We can see the step function is still there but this time included within a loop over the hidden layer. Once again the calculation is simplified immensely by the choice of input vector (all 0s with a single 1 at position i). At first I tried a hidden vector of 10 values. This increases the number of parameters again which is worrying for training purposes, anyway we plough on and train the network in exactly the same way a before. Mutation and parameter crossing is employed, this time over the whole 2D matrix of parameters. With some trepidation I launch a training session and then run a tournament. Here are the results with a graph for good measure.

PerceptronPlayer 3 31(1)
OffensivePlayer 1  25(1)
DefensivePlayer 0  22(1)
RandomPlayer 2     22(1)

Screenshot

Well we haven’t made it worse, but we haven’t made it a whole lot better either. It may or may not be worth tuning the new perceptron but time is running out.

Let’s quickly give it a better opponent. We could improve the offensive player’s strategy still more by getting rid of the highest non-wild cards first. In this way we’ll still hold on to wild cards for the end of the round. These are the results of adding that type of player to a 10,000 game tournament with all the other usual suspects:

PerceptronPlayer 0      22(1)
BetterOffensivePlayer 9 21(2)
OffensivePlayer 8       20(2)
RandomPlayer 6          18(2)
DefensivePlayer 7       17(1)

Our thoughtful play has indeed improved upon the previous incarnation but the Perceptron is still in there. In fact the Perceptron should be able to simulate and even improve all of our strategies. For example it would learn the best strategy for Draw Two cards. (Don’t tell anyone but actually the variances shown here render these results nearly useless.
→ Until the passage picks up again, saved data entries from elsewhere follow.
@[simp] theorem after_execPtRevert_memWf (q : Req) (v : W32) (st : State) (hw_ : st.mem.wf = true) : (after st (execPtRevert q v st)).mem.wf = true := by
  unfold execPtRevert
  refine after_run_memWf _ _ _ hw_ ?_
  repeat' first
    | with_reducible assumption
    | (with_reducible refine State.setupTry_memWf (hf := ?_) (hw_ := ?_) ..)
    | (simp (maxDischargeDepth := 12) [*]; done)
    | split
    | intro _
    | (simp_all [MemSt.wf_iff]; done)
    | simp (maxDischargeDepth := 12) [*]

@[simp] theorem after_execQuiesce_memWf (q : Req) (p : Nat) (on : Bool) (st : State) (hw_ : st.mem.wf = true) : (after st (execQuiesce q p on st)).mem.wf = true := by
  unfold execQuiesce
  refine after_run_memWf _ _ _ hw_ ?_
  repeat' first
    | with_reducible assumption
    | (with_reducible refine State.setupTry_memWf (hf := ?_) (hw_ := ?_) ..)
    | (simp (maxDischargeDepth := 12) [*]; done)
    | split
    | intro _
    | (simp_all [MemSt.wf_iff]; done)
    | simp (maxDischargeDepth := 12) [*]

@[simp] theorem after_execRestart_memWf (q : Req) (h : Nat) (st : State) (hw_ : st.mem.wf = true) : (after st (execRestart q h st)).mem.wf = true := by
  unfold execRestart
  refine after_run_memWf _ _ _ hw_ ?_
  repeat' first
    | with_reducible assumption
    | (with_reducible refine State.setupTry_memWf (hf := ?_) (hw_ := ?_) ..)
    | (simp (maxDischargeDepth := 12) [*]; done)
    | split
    | intro _
    | (simp_all [MemSt.wf_iff]; done)
    | simp (maxDischargeDepth := 12) [*]

@[simp] theorem after_execRetireCmd_memWf (q : Req) (v : W32) (st : State) (hw_ : st.mem.wf = true) : (after st (execRetireCmd q v st)).mem.wf = true := by
  unfold execRetireCmd
  refine after_run_memWf _ _ _ hw_ ?_
  repeat' first
    | with_reducible assumption
    | (with_reducible refine State.setupTry_memWf (hf := ?_) (hw_ := ?_) ..)
    | (with_reducible refine State.retireCmd_memWf (hw_ := ?_) ..)
    | (simp (maxDischargeDepth := 12) [*]; done)
    | split
    | intro _
    | (simp_all [MemSt.wf_iff]; done)
    | simp (maxDischargeDepth := 12) [*]

@[simp] theorem after_execRetrain_memWf (q : Req) (l : Nat) (st : State) (hw_ : st.mem.wf = true) : (after st (execRetrain q l st)).mem.wf = true := by
  unfold execRetrain
  refine after_run_memWf _ _ _ hw_ ?_
  repeat' first
    | with_reducible assumption
    | (with_reducible refine State.setupTry_memWf (hf := ?_) (hw_ := ?_) ..)
    | (simp (maxDischargeDepth := 12) [*]; done)
    | split
    | intro _
    | (simp_all [MemSt.wf_iff]; done)
    | simp (maxDischargeDepth := 12) [*]

@[simp] theorem after_execRingAbort_memWf (q : Req) (p r : Nat) (st : State) (hw_ : st.mem.wf = true) : (after st (execRingAbort q p r st)).mem.wf = true := by
  unfold execRingAbort
  refine after_run_memWf _ _ _ hw_ ?_
  repeat' first
    | with_reducible assumption
    | (with_reducible refine State.ringWrite_memWf (hf := ?_) (hw_ := ?_) ..)
    | (with_reducible refine State.endItemSoft_memWf (hw_ := ?_) ..)
    | (with_reducible refine foldl_memWf _ ?_ _ _ ?_)
    | (with_reducible refine foldl_memW (fun r : Acs => r.s) _ (fun b_ a_ h_ => ?_) _ _ ?_ <;> try dsimp only at *)
    | (with_reducible refine foldl_memW (fun r : Got => r.s) _ (fun b_ a_ h_ => ?_) _ _ ?_ <;> try dsimp only at *)
    | (with_reducible refine foldl_memW (fun r : InjRead => r.s) _ (fun b_ a_ h_ => ?_) _ _ ?_ <;> try dsimp only at *)
    | (with_reducible refine foldl_memW (fun r : JForm => r.s) _ (fun b_ a_ h_ => ?_) _ _ ?_ <;> try dsimp only at *)
    | (with_reducible refine foldl_memW (fun r : JWr => r.s) _ (fun b_ a_ h_ => ?_) _ _ ?_ <;> try dsimp only at *)
    | (with_reducible refine foldl_memW (fun r : Move => r.s) _ (fun b_ a_ h_ => ?_) _ _ ?_ <;> try dsimp only at *)
    | (with_reducible refine foldl_memW (fun r : NearRes => r.s) _ (fun b_ a_ h_ => ?_) _ _ ?_ <;> try dsimp only at *)
    | (with_reducible refine foldl_memW (fun r : Res => r.s) _ (fun b_ a_ h_ => ?_) _ _ ?_ <;> try dsimp only at *)
    | (with_reducible refine foldl_memW (fun r : WrRes => r.s) _ (fun b_ a_ h_ => ?_) _ _ ?_ <;> try dsimp only at *)
    | (with_reducible refine foldl_memW (fun r : State × _ => r.1) _ (fun b_ a_ h_ => ?_) _ _ ?_ <;> try dsimp only at *)
    | (simp (maxDischargeDepth := 12) [*]; done)
    | split
    | intro _
    | (simp_all [MemSt.wf_iff]; done)
    | simp (maxDischargeDepth := 12) [*]

@[simp] theorem after_execRingDisable_memWf (q : Req) (p r : Nat) (st : State) (hw_ : st.mem.wf = true) : (after st (execRingDisable q p r st)).mem.wf = true := by
  unfold execRingDisable
  refine after_run_memWf _ _ _ hw_ ?_
  repeat' first
    | with_reducible assumption
    | (with_reducible refine State.ringWrite_memWf (hf := ?_) (hw_ := ?_) ..)
    | (simp (maxDischargeDepth := 12) [*]; done)
    | split
    | intro _
    | (simp_all [MemSt.wf_iff]; done)
    | simp (maxDischargeDepth := 12) [*]

@[simp] theorem after_execRingEnable_memWf (q : Req) (p r : Nat) (st : State) (hw_ : st.mem.wf = true) : (after st (execRingEnable q p r st)).mem.wf = true := by
  unfold execRingEnable
  refine after_run_memWf _ _ _ hw_ ?_
  repeat' first
    | with_reducible assumption
    | (with_reducible refine State.ringWrite_memWf (hf := ?_) (hw_ := ?_) ..)
    | (simp (maxDischargeDepth := 12) [*]; done)
    | split
    | intro _
    | (simp_all [MemSt.wf_iff]; done)
    | simp (maxDischargeDepth := 12) [*]

@[simp] theorem after_execSalvage_memWf (q : Req) (v : W32) (st : State) (hw_ : st.mem.wf = true) : (after st (execSalvage q v st)).mem.wf = true := by
  unfold execSalvage
  refine after_run_memWf _ _ _ hw_ ?_
  repeat' first
    | with_reducible assumption
    | (with_reducible refine State.setupTry_memWf (hf := ?_) (hw_ := ?_) ..)
    | (simp (maxDischargeDepth := 12) [*]; done)
    | split
    | intro _
    | (simp_all [MemSt.wf_iff]; done)
    | simp (maxDischargeDepth := 12) [*]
We could run longer tournaments but time has run out.) What we can say is that the simple genetic algorithm has indeed learned to play Uno quite well.

What next?

There’s so much more to explore. For example, one thing our (Multi-Layered) Perceptron cannot do is remember the sequence of cards that have been played before which may have an effect of the best game play. For that we need state memory or an RNN, learning from every winning game by backpropagation, for example. Also we could add more information to the feature vectors, how many cards each player has would potentially be a useful thing to know.

That’s for another day. For now I need to get back and do some proper work!